## Task statement
Determine how many lines in the entries contain the word "xBytes", and give that number with no other text.

## Data provided

/-- The checks of two patterns whose elements correspond. -/
def State.pairStat (s : State) (c : Cmd) (kind : AccKind) : Nat :=
  firstStat
    [ statIf (!c.src.ok || !c.dst.ok || c.src.rop != 0) 1,
      statIf (!c.src.modeOk || !c.dst.modeOk) (if c.kind = .xfer then 4 else 1),
      statIf (c.src.count != c.dst.count) 1,
      statIf (c.src.badFormat || c.dst.badFormat) 4,
      if c.remoteSrc then statIf ((List.range c.src.count).any fun i => decide (c.src.index i < 0)) 6
        else s.patStat c c.src .r c.src.space,
      if c.remoteDst then statIf ((List.range c.dst.count).any fun i => decide (c.dst.index i < 0)) 6
        else s.patStat c c.dst kind c.dst.space ]

/-- Every byte of a stream's pattern is owned by a station of the stack that performs it (R226). -/
def State.stackOk (s : State) (c : Cmd) : Bool :=
  match s.parsePlace c.eng.place.toNat with
  | .station n =>
    (List.range c.src.count).all fun i =>
      (c.src.touches (if c.kind = .drain then .w else .r) (c.src.index i).toNat).all fun e => s.stackOf (s.slotStation (slotOf e.1)) == s.stackOf n
  | _ => false

/-- The participants of a collective, in rank order (R230). -/
def State.collGroup (s : State) (c : Cmd) : List Place := meshMembers (s.msh c.issuer c.collMsh).block
def Cmd.collKind (c : Cmd) : Nat := bitsAt (c.word 16 16) 0 2
def Cmd.collRing (c : Cmd) : Bool := bitAt (c.word 16 16) 2
def Cmd.collRop (c : Cmd) : Nat := bitsAt (c.word 16 16) 3 3

/-- The destination count of a collective fits its kind. -/
def collCounts (kind np sc dc : Nat) : Bool :=
  match kind with
  | 0 => dc == sc
  | 1 => np != 0 && sc % np == 0 && dc == sc / np
  | 2 => dc == np * sc
  | _ => false

def State.collStat (s : State) (c : Cmd) : Nat :=
  let group := s.collGroup c
  let shape := (s.part c.part).attrs.shape
  firstStat
    [ statIf (bitsAt (c.word 16 16) 10 118 != 0 || c.collKind == 3 || group.isEmpty) 1,
      statIf (c.collRing && !(shape == 1 || shape == 2 || shape == 3)) 1,
      statIf (c.collKind != 2 && !reduceOk c.collRop c.dst.fmt) 1,
      statIf (!c.src.ok || !c.dst.ok || c.src.rop != 0) 1,
      statIf (!collCounts c.collKind group.length c.src.count c.dst.count) 1,
      statIf (c.src.badFormat || c.dst.badFormat || !c.dst.modeOk) 4,
      s.patStat c c.src .r c.src.space,
      s.patStat c c.dst .w c.dst.space ]

/-! ## Refinement commands (18 R269, R270) -/

/-- The body of an `rlcrun` block; the regions' addresses are CM offsets. -/
structure Refine where
  a : Nat
  b : Nat
  x : Nat
  w : Nat
  r : Nat
  nb : Nat
  ladder : Nat
  rp : Bool
  init : Bool
  pstag : Nat
  pdiv : Nat
  plim : Nat
  limit : Nat
  tol : FVal
  rhos : FVal
  rhod : FVal
deriving DecidableEq, Repr

def Cmd.refine (c : Cmd) : Refine :=
  let v := c.word 16 64
  { a := bitsAt v 0 32, b := bitsAt v 32 32, x := bitsAt v 64 32, w := bitsAt v 96 32, r := bitsAt v 128 32,
    nb := bitsAt v 160 4, ladder := bitsAt v 164 3, rp := bitAt v 167, init := bitAt v 168, pstag := bitsAt v 169 2,
    pdiv := bitsAt v 171 2, plim := bitsAt v 173 2, limit := bitsAt v 176 16,
    tol := fv32 (BitVec.ofNat 32 (bitsAt v 192 32)), rhos := fv32 (BitVec.ofNat 32 (bitsAt v 224 32)),
    rhod := fv32 (BitVec.ofNat 32 (bitsAt v 256 32)) }

/-- The order of the system. -/
def Refine.n (f : Refine) : Nat := 32 * f.nb
/-- The bytes of an element of x. -/
def Refine.xBytes (f : Refine) : Nat := if f.rp then 8 else 4
/-- The bytes of the factor's tiles in the workspace. -/
def Refine.tileBytes (f : Refine) : Nat := 4096 * (f.nb * (f.nb + 1) / 2)

/-- The five regions: offset, size, alignment, and the kind of the run's range entry (R278). -/
def Refine.regions (f : Refine) : List (Nat × Nat × Nat × AccKind) :=
  [(f.a, 4 * f.n * f.n, 64, .r), (f.b, 4 * f.n, 64, .r), (f.x, f.xBytes * f.n, 64, .w),
   (f.w, f.tileBytes + 16 * f.n, 64, .w), (f.r, 32, 32, .w)]

/-- Two of some regions overlap. -/
def regionsOverlap : List (Nat × Nat × Nat × AccKind) → Bool
  | [] => false
  | p :: ps =>
    (ps.any fun q => decide (p.1 < q.1 + q.2.1) && decide (q.1 < p.1 + p.2.1)) || regionsOverlap ps

/-- The checks of a refinement block at acceptance. -/
def Cmd.refineStat (c : Cmd) : Nat :=
  let f := c.refine
  let v := c.word 16 64
  firstStat
    [ statIf (bitsAt v 288 224 != 0 || bitAt v 175 || c.lbv || f.nb == 0 || decide (12 < f.nb) || f.ladder == 0
        || f.limit == 0 || f.plim == 3 || f.pdiv == 3 || f.pstag == 3 || f.plim == 1 || !f.tol.isFinite
        || !f.tol.gt FVal.zero || !f.rhos.isFinite || !f.rhod.isFinite || !f.rhos.gt FVal.zero
        || !f.rhos.lt f.rhod || (f.regions.any fun e => e.1 % e.2.2.1 != 0) || regionsOverlap f.regions) 1,
      statIf (f.regions.any fun e => decide (1048576 < e.1 + e.2.1)) 6 ]

/-- The STAT of a command at acceptance: 0 where its engine goes on with it. DESIGN CHOICE (log 129): ADDR of a self-described
pattern need not be a multiple of 64. -/
def State.cmdStat (s : State) (c : Cmd) : Nat :=
  let own : Nat :=
    match c.kind with
    | .cpy => firstStat [statIf (c.dst.rop != 0) 1, s.pairStat c .w]
    | .cpyr => firstStat [statIf (!reduceOk c.dst.rop c.dst.fmt) 1, s.pairStat c .a]
    | .cpym => firstStat [statIf (c.followWord.isNone || c.word 104 8 != 0) 1, statIf (c.dst.rop != 0) 1, s.pairStat c .w]
    | .sub | .drain =>
      firstStat
        [ statIf (!c.src.ok || c.src.rop != 0 || c.src.space != 3 || c.word 64 16 != 0) 1,
          statIf (c.src.badFormat || (c.kind = .drain && !c.src.modeOk)) 4,
          s.patStat c c.src (if c.kind = .sub then .r else .w) 3,
          statIf (!s.stackOk c) 6 ]
    | .unsub => 0
    | .bte =>
      firstStat
        [ statIf (c.dst.rop != 0) 1,
          statIf (!((c.src.space == 3 && 2 ≤ c.dst.space) || (c.dst.space == 3 && 2 ≤ c.src.space))) 1,
          s.pairStat c .w ]
    | .coll => s.collStat c
    | .xfer =>
      let link := Table.find s.sublinks (s.xferPort c * 8 + c.subl)
      firstStat
        [ statIf (bitsAt (c.word 16 16) 4 12 != 0 || bitsAt (c.word 16 16) 48 80 != 0) 1,
          statIf ((if c.inbound then c.src.space else c.dst.space) != 3 || c.dst.rop != 0) 1,
          statIf (link.bind (·.owner) != some c.part
            || !(link.any fun l => l.far.contains c.rmod)
            || (link.bind (·.peer)).isNone) 7,
          statIf (link.map (·.up) != some true) 9,
          s.pairStat c .w ]
    | .rlc => c.refineStat
  firstStat [s.headerStat c, own]

end Sys2Proof.Machine
end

## Answer to this problem
2